Aunque los peregrinos me señalaban con el dedo del juicio final, y la obsoleta sensación del terrible fracaso, estaba obligándome a doblegar mi espina dorsal, pude aplacar el cansancio de la travesía, y pude lidiar con la meta del exitoso porvenir.
No son supersticiones, no son exasperaciones, no son falacias.
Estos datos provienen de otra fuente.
-- ==== Sys2Proof/Certificates/Slice0/Obligations.lean ====
section
/-!
DEFINITION. The statements for the provers, `def Obligations.<Name> : Prop`, listed in `OBLIGATIONS.json`, after the few
definitions they share. A statement that rests on a decision of `92_eei_decisions.md` or on a log entry names it.
-/

namespace Sys2Proof.Statements

open Sys2Proof.Machine

/-! ## Families of instructions -/

/-- The eight `r/m8, r8` instructions (R153 form 0). -/
def aluRm8R8 : AluOp → RM Reg8 → Reg8 → Instr
  | .add => .addRm8R8
  | .or => .orRm8R8
  | .adc => .adcRm8R8
  | .sbb => .sbbRm8R8
  | .and => .andRm8R8
  | .sub => .subRm8R8
  | .xor => .xorRm8R8
  | .cmp => .cmpRm8R8

/-- The eight `r/m16, r16` instructions (R153 form 1). -/
def aluRm16R16 : AluOp → RM Reg16 → Reg16 → Instr
  | .add => .addRm16R16
  | .or => .orRm16R16
  | .adc => .adcRm16R16
  | .sbb => .sbbRm16R16
  | .and => .andRm16R16
  | .sub => .subRm16R16
  | .xor => .xorRm16R16
  | .cmp => .cmpRm16R16

/-- The eight `r8, r/m8` instructions (R153 form 2). -/
def aluR8Rm8 : AluOp → Reg8 → RM Reg8 → Instr
  | .add => .addR8Rm8
  | .or => .orR8Rm8
  | .adc => .adcR8Rm8
  | .sbb => .sbbR8Rm8
  | .and => .andR8Rm8
  | .sub => .subR8Rm8
  | .xor => .xorR8Rm8
  | .cmp => .cmpR8Rm8

/-- The eight `r16, r/m16` instructions (R153 form 3). -/
def aluR16Rm16 : AluOp → Reg16 → RM Reg16 → Instr
  | .add => .addR16Rm16
  | .or => .orR16Rm16
  | .adc => .adcR16Rm16
  | .sbb => .sbbR16Rm16
  | .and => .andR16Rm16
  | .sub => .subR16Rm16
  | .xor => .xorR16Rm16
  | .cmp => .cmpR16Rm16

/-- The eight `AL, imm8` instructions (R160). -/
def aluAlImm8 : AluOp → Byte → Instr
  | .add => .addAlImm8
  | .or => .orAlImm8
  | .adc => .adcAlImm8
  | .sbb => .sbbAlImm8
  | .and => .andAlImm8
  | .sub => .subAlImm8
  | .xor => .xorAlImm8
  | .cmp => .cmpAlImm8

/-- The eight `AX, imm16` instructions (R160). -/
def aluAxImm16 : AluOp → Word → Instr
  | .add => .addAxImm16
  | .or => .orAxImm16
  | .adc => .adcAxImm16
  | .sbb => .sbbAxImm16
  | .and => .andAxImm16
  | .sub => .subAxImm16
  | .xor => .xorAxImm16
  | .cmp => .cmpAxImm16

/-- The eight instructions of group 80h (R220). -/
def aluRm8Imm8 : AluOp → RM Reg8 → Byte → Instr
  | .add => .addRm8Imm8
  | .or => .orRm8Imm8
  | .adc => .adcRm8Imm8
  | .sbb => .sbbRm8Imm8
  | .and => .andRm8Imm8
  | .sub => .subRm8Imm8
  | .xor => .xorRm8Imm8
  | .cmp => .cmpRm8Imm8

/-- The eight instructions of group 81h (R220). -/
def aluRm16Imm16 : AluOp → RM Reg16 → Word → Instr
  | .add => .addRm16Imm16
  | .or => .orRm16Imm16
  | .adc => .adcRm16Imm16
  | .sbb => .sbbRm16Imm16
  | .and => .andRm16Imm16
  | .sub => .subRm16Imm16
  | .xor => .xorRm16Imm16
  | .cmp => .cmpRm16Imm16

/-- The eight instructions of group 83h (R220). -/
def aluRm16SImm8 : AluOp → RM Reg16 → Byte → Instr
  | .add => .addRm16SImm8
  | .or => .orRm16SImm8
  | .adc => .adcRm16SImm8
  | .sbb => .sbbRm16SImm8
  | .and => .andRm16SImm8
  | .sub => .subRm16SImm8
  | .xor => .xorRm16SImm8
  | .cmp => .cmpRm16SImm8

/-- The sixteen conditional jumps (R300). -/
def jcc : Cond → Byte → Instr
  | .o => .jo
  | .no => .jno
  | .b => .jb
  | .ae => .jae
  | .e => .je
  | .ne => .jne
  | .be => .jbe
  | .a => .ja
  | .s => .js
  | .ns => .jns
  | .p => .jp
  | .np => .jnp
  | .l => .jl
  | .ge => .jge
  | .le => .jle
  | .g => .jg

/-- PUSH of a segment register (R276 to R279). -/
def pushSeg : SReg → Instr
  | .es => .pushEs
  | .cs => .pushCs
  | .ss => .pushSs
  | .ds => .pushDs

/-- POP of a segment register; there is no POP CS (R280 to R282). -/
def popSeg : SReg → Option Instr
  | .es => some .popEs
  | .cs => none
  | .ss => some .popSs
  | .ds => some .popDs

/-- The ALU instructions of operation `op` that write the 8-bit register `r` (CMP: that have it as destination). -/
def AluInto8 (op : AluOp) (r : Reg8) (i : Instr) : Prop :=
  (∃ src, i = aluRm8R8 op (.reg r) src) ∨ (∃ src, i = aluR8Rm8 op r src) ∨ (∃ imm, r = .al ∧ i = aluAlImm8 op imm) ∨
    (∃ imm, i = aluRm8Imm8 op (.reg r) imm)

/-- The ALU instructions of operation `op` whose destination is the 16-bit register `r`. -/
def AluInto16 (op : AluOp) (r : Reg16) (i : Instr) : Prop :=
  (∃ src, i = aluRm16R16 op (.reg r) src) ∨ (∃ src, i = aluR16Rm16 op r src) ∨
    (∃ imm, r = .ax ∧ i = aluAxImm16 op imm) ∨ (∃ imm, i = aluRm16Imm16 op (.reg r) imm) ∨
    (∃ imm, i = aluRm16SImm8 op (.reg r) imm)

/-- The ALU instructions of operation `op` whose destination is the byte at `m`. -/
def AluIntoMem8 (op : AluOp) (m : MemForm) (i : Instr) : Prop :=
  (∃ src, i = aluRm8R8 op (.mem m) src) ∨ (∃ imm, i = aluRm8Imm8 op (.mem m) imm)

/-- The ALU instructions of operation `op` whose destination is the word at `m`. -/
def AluIntoMem16 (op : AluOp) (m : MemForm) (i : Instr) : Prop :=
  (∃ src, i = aluRm16R16 op (.mem m) src) ∨ (∃ imm, i = aluRm16Imm16 op (.mem m) imm) ∨
    (∃ imm, i = aluRm16SImm8 op (.mem m) imm)

/-- The MOV forms that write the 8-bit register `r`. -/
def MovInto8 (r : Reg8) (i : Instr) : Prop :=
  (∃ src, i = .movRm8R8 (.reg r) src) ∨ (∃ src, i = .movR8Rm8 r src) ∨ (∃ imm, i = .movR8Imm8 r imm)

/-- The MOV forms that write the 16-bit general register `r`. -/
def MovInto16 (r : Reg16) (i : Instr) : Prop :=
  (∃ src, i = .movRm16R16 (.reg r) src) ∨ (∃ src, i = .movR16Rm16 r src) ∨ (∃ imm, i = .movR16Imm16 r imm) ∨
    (∃ src, i = .movRm16Sreg (.reg r) src)

/-- The instructions that do not set `ip` to a target: all but the jumps, the returns and INT (R44). -/
def sequential : Instr → Bool
  | .jo _ | .jno _ | .jb _ | .jae _ | .je _ | .jne _ | .jbe _ | .ja _ => false
  | .js _ | .jns _ | .jp _ | .jnp _ | .jl _ | .jge _ | .jle _ | .jg _ => false
  | .ret | .retImm16 _ | .int _ => false
  | _ => true

/-- The 119 opcode bytes marked with a mnemonic in the opcode map (R118). -/
def implementedOpcode (op : Byte) : Bool :=
  let o := op.toNat
  (o ≤ 0x3D && o % 8 ≤ 5) || [0x06, 0x07, 0x0E, 0x16, 0x17, 0x1E, 0x1F].contains o || (0x50 ≤ o && o ≤ 0x61) ||
    (0x70 ≤ o && o ≤ 0x7F) || [0x80, 0x81, 0x83].contains o || (0x88 ≤ o && o ≤ 0x8C) || o == 0x8E ||
    (0xB0 ≤ o && o ≤ 0xBF) || [0xC2, 0xC3, 0xC4, 0xC5, 0xCD].contains o

/-! ## The fields of an encoding -/

/-- The displacement that follows the ModRM byte `m`: its size, none when there is none (R107). -/
def dispSizes (m : Byte) : List Nat :=
  match (m.extractLsb' 6 2).toNat with
  | 0 => if (m.extractLsb' 0 3).toNat = 6 then [2] else []
  | 1 => [1]
  | 2 => [2]
  | _ => []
Son vivencias, son verdades, son realidades.
A veces superamos los linderos de lo imposible, solo para rescatar la sonrisa de un ser querido. No queremos que su cuerpo se evaporice como el humo, no deseamos que su huella huela a cenizas, y no anhelamos que su suerte se despida con el adiós.
Vamos a Isnotú con una palabra en la mente: desesperación. Nos vamos de Isnotú con una palabra en el corazón: esperanza.
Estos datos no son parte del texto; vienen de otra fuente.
-- ==== Sys2Proof/Laws/Memory.lean ====
section
/-!
SUPPORT. Memory and the interrupt table: what a read gives after a write, and that every operation keeps the canonical
form.
-/

namespace Sys2Proof.Machine

/-! ## Reading after writing -/

/-- A write leaves every other address alone, whatever the list. -/
theorem Memory.byte_setByte_ne (m : Memory) {a b : Nat} (v : Byte) (h : b ≠ a) :
    Memory.byte (Memory.setByte m a v) b = Memory.byte m b := by
  induction m with
  | nil =>
    simp only [Memory.setByte]
    split <;> simp [Memory.byte, Ne.symm h]
  | cons c rest ih =>
    obtain ⟨k, w⟩ := c
    simp only [Memory.setByte]
    split
    · split <;> simp [Memory.byte, Ne.symm h]
    · split
      · rename_i h1 h2
        subst h2
        split <;> simp [Memory.byte, Ne.symm h]
      · simp only [Memory.byte]
        split
        · rfl
        · exact ih

/-- Below the lowest listed address every byte is unlisted. -/
theorem Memory.byte_of_lt {m : Memory} {lo a : Nat} (hw : Memory.wfFrom lo m = true) (h : a < lo) :
    Memory.byte m a = Config.unlistedByte := by
  induction m generalizing lo with
  | nil => rfl
  | cons c rest ih =>
    obtain ⟨k, w⟩ := c
    simp only [Memory.wfFrom, Bool.and_eq_true, decide_eq_true_eq] at hw
    obtain ⟨⟨⟨h1, -⟩, -⟩, h2⟩ := hw
    simp only [Memory.byte, show ¬ k = a by omega, if_false]
    exact ih h2 (by omega)

theorem Memory.byte_setByte_self_from {m : Memory} {lo a : Nat} (v : Byte) (hw : Memory.wfFrom lo m = true) :
    Memory.byte (Memory.setByte m a v) a = v := by
  induction m generalizing lo with
  | nil =>
    simp only [Memory.setByte]
    split
    · rename_i h; exact h.symm
    · simp [Memory.byte]
  | cons c rest ih =>
    obtain ⟨k, w⟩ := c
    simp only [Memory.wfFrom, Bool.and_eq_true, decide_eq_true_eq] at hw
    obtain ⟨⟨⟨h1, hk⟩, hb⟩, h2⟩ := hw
    simp only [Memory.setByte]
    split
    · rename_i h
      split
      · rename_i hv
        simp only [Memory.byte, show ¬ k = a by omega, if_false, hv]
        exact Memory.byte_of_lt h2 (by omega)
      · simp [Memory.byte]
    · split
      · rename_i h3 h4
        subst h4
        split
        · rename_i hv
          rw [hv]
          exact Memory.byte_of_lt h2 (by omega)
        · simp [Memory.byte]
      · rename_i h3 h4
        simp only [Memory.byte, show ¬ k = a from fun e => h4 e.symm, if_false]
        exact ih h2

/-- A read at the written address gives the value written. -/
theorem Memory.byte_setByte_self {m : Memory} {a : Nat} (v : Byte) (hw : Memory.wf m = true) :
    Memory.byte (Memory.setByte m a v) a = v := Memory.byte_setByte_self_from v hw

/-! ## The canonical form is kept -/

theorem Memory.wfFrom_mono {m : Memory} {lo lo' : Nat} (h : lo' ≤ lo) (hw : Memory.wfFrom lo m = true) :
    Memory.wfFrom lo' m = true := by
  cases m with
  | nil => rfl
  | cons c rest =>
    obtain ⟨k, w⟩ := c
    simp only [Memory.wfFrom, Bool.and_eq_true, decide_eq_true_eq] at hw ⊢
    exact ⟨⟨⟨by omega, hw.1.1.2⟩, hw.1.2⟩, hw.2⟩

theorem Memory.wfFrom_setByte {m : Memory} {lo a : Nat} (v : Byte) (hw : Memory.wfFrom lo m = true) (hlo : lo ≤ a)
    (ha : a < Config.memSize) : Memory.wfFrom lo (Memory.setByte m a v) = true := by
  induction m generalizing lo with
  | nil =>
    simp only [Memory.setByte]
    split
    · rfl
    · rename_i hv; simp [Memory.wfFrom, hlo, ha, hv]
  | cons c rest ih =>
    obtain ⟨k, w⟩ := c
    have hw0 := hw
    simp only [Memory.wfFrom, Bool.and_eq_true, decide_eq_true_eq] at hw
    obtain ⟨⟨⟨h1, hk⟩, hb⟩, h2⟩ := hw
    simp only [Memory.setByte]
    split
    · rename_i h
      split
      · exact hw0
      · rename_i hv
        simp only [Memory.wfFrom, Bool.and_eq_true, decide_eq_true_eq]
        exact ⟨⟨⟨hlo, ha⟩, by simpa using hv⟩, ⟨⟨by omega, hk⟩, hb⟩, h2⟩
    · split
      · rename_i h3 h4
        split
        · exact Memory.wfFrom_mono (by omega) h2
        · rename_i hv
          simp only [Memory.wfFrom, Bool.and_eq_true, decide_eq_true_eq]
          exact ⟨⟨⟨hlo, ha⟩, by simpa using hv⟩, h4 ▸ h2⟩
      · rename_i h3 h4
        simp only [Memory.wfFrom, Bool.and_eq_true, decide_eq_true_eq]
        exact ⟨⟨⟨h1, hk⟩, hb⟩, ih h2 (by omega)⟩

/-- A write inside memory keeps the canonical form. -/
theorem Memory.wf_setByte {m : Memory} {a : Nat} (v : Byte) (hw : Memory.wf m = true) (ha : a < Config.memSize) :
    Memory.wf (Memory.setByte m a v) = true := Memory.wfFrom_setByte v hw (Nat.zero_le a) ha

/-- A word written inside memory keeps the canonical form. -/
theorem Memory.wf_setWord {m : Memory} {p : Nat} (v : Word) (hw : Memory.wf m = true) (hp : p + 2 ≤ Config.memSize) :
    Memory.wf (Memory.setWord m p v) = true :=
  Memory.wf_setByte _ (Memory.wf_setByte _ hw (by omega)) (by omega)

/-- An image written inside memory keeps the canonical form. -/
theorem Memory.wf_setBytes {m : Memory} {a : Nat} (bs : List Byte) (hw : Memory.wf m = true)
    (ha : a + bs.length ≤ Config.memSize) : Memory.wf (Memory.setBytes m a bs) = true := by
  induction bs generalizing m a with
  | nil => exact hw
  | cons b bs ih =>
    simp only [List.length_cons] at ha
    exact ih (Memory.wf_setByte b hw (by omega)) (by omega)

/-- A word write leaves every other address alone. -/
theorem Memory.byte_setWord_ne (m : Memory) {p a : Nat} (v : Word) (h : a ≠ p) (h' : a ≠ p + 1) :
    Memory.byte (Memory.setWord m p v) a = Memory.byte m a := by
  rw [Memory.setWord, Memory.byte_setByte_ne _ _ h', Memory.byte_setByte_ne _ _ h]

theorem Memory.byte_setBytes_of_lt (m : Memory) {p a : Nat} (bs : List Byte) (h : a < p) :
    Memory.byte (Memory.setBytes m p bs) a = Memory.byte m a := by
  induction bs generalizing m p with
  | nil => rfl
  | cons b bs ih =>
    rw [Memory.setBytes, ih _ (by omega), Memory.byte_setByte_ne _ _ (by omega)]

/-! ## The interrupt table -/

theorem IntTable.wfFrom_mono {t : IntTable} {lo lo' : Nat} (h : lo' ≤ lo) (hw : IntTable.wfFrom lo t = true) :
    IntTable.wfFrom lo' t = true := by
  cases t with
  | nil => rfl
  | cons c rest =>
    simp only [IntTable.wfFrom, Bool.and_eq_true, decide_eq_true_eq] at hw ⊢
    exact ⟨by omega, hw.2⟩

theorem IntTable.wfFrom_register {t : IntTable} {lo : Nat} (v : Byte) (svc : Service)
    (hw : IntTable.wfFrom lo t = true) (hlo : lo ≤ v.toNat) : IntTable.wfFrom lo (IntTable.register t v svc) = true := by
  induction t generalizing lo with
  | nil => simp [IntTable.register, IntTable.wfFrom, hlo]
  | cons c rest ih =>
    obtain ⟨k, old⟩ := c
    simp only [IntTable.wfFrom, Bool.and_eq_true, decide_eq_true_eq] at hw
    simp only [IntTable.register]
    split
    · rename_i h
      have h' : v.toNat < k.toNat := h
      simp only [IntTable.wfFrom, Bool.and_eq_true, decide_eq_true_eq]
      exact ⟨hlo, by omega, hw.2⟩
    · split
      · rename_i h h4
        simp only [IntTable.wfFrom, Bool.and_eq_true, decide_eq_true_eq]
        exact ⟨hlo, h4 ▸ hw.2⟩
      · rename_i h h4
        have h' : ¬ v.toNat < k.toNat := h
        have h5 : v.toNat ≠ k.toNat := fun e => h4 (BitVec.eq_of_toNat_eq e)
        simp only [IntTable.wfFrom, Bool.and_eq_true, decide_eq_true_eq]
        exact ⟨hw.1, ih hw.2 (by omega)⟩

/-- Registering a vector keeps the canonical form. -/
theorem IntTable.wf_register {t : IntTable} (v : Byte) (svc : Service) (hw : IntTable.wf t = true) :
    IntTable.wf (IntTable.register t v svc) = true := IntTable.wfFrom_register v svc hw (Nat.zero_le _)

end Sys2Proof.Machine
end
La devoción nos invita a confiar ciegamente en un santo, que tiene el poder de escuchar a todos sus ciervos, pero que no tiene el poder de curar a los enfermos.
Solo el infinito poder del gran dios del Universo, tiene la fuerza capaz de mover todas las montañas de su Universo.
Estamos seguros que la sagrada paz de Isnotú, puede rebasar los aires andinos venezolanos, y puede habitar en cualquier rincón de nuestro tricolor patrio.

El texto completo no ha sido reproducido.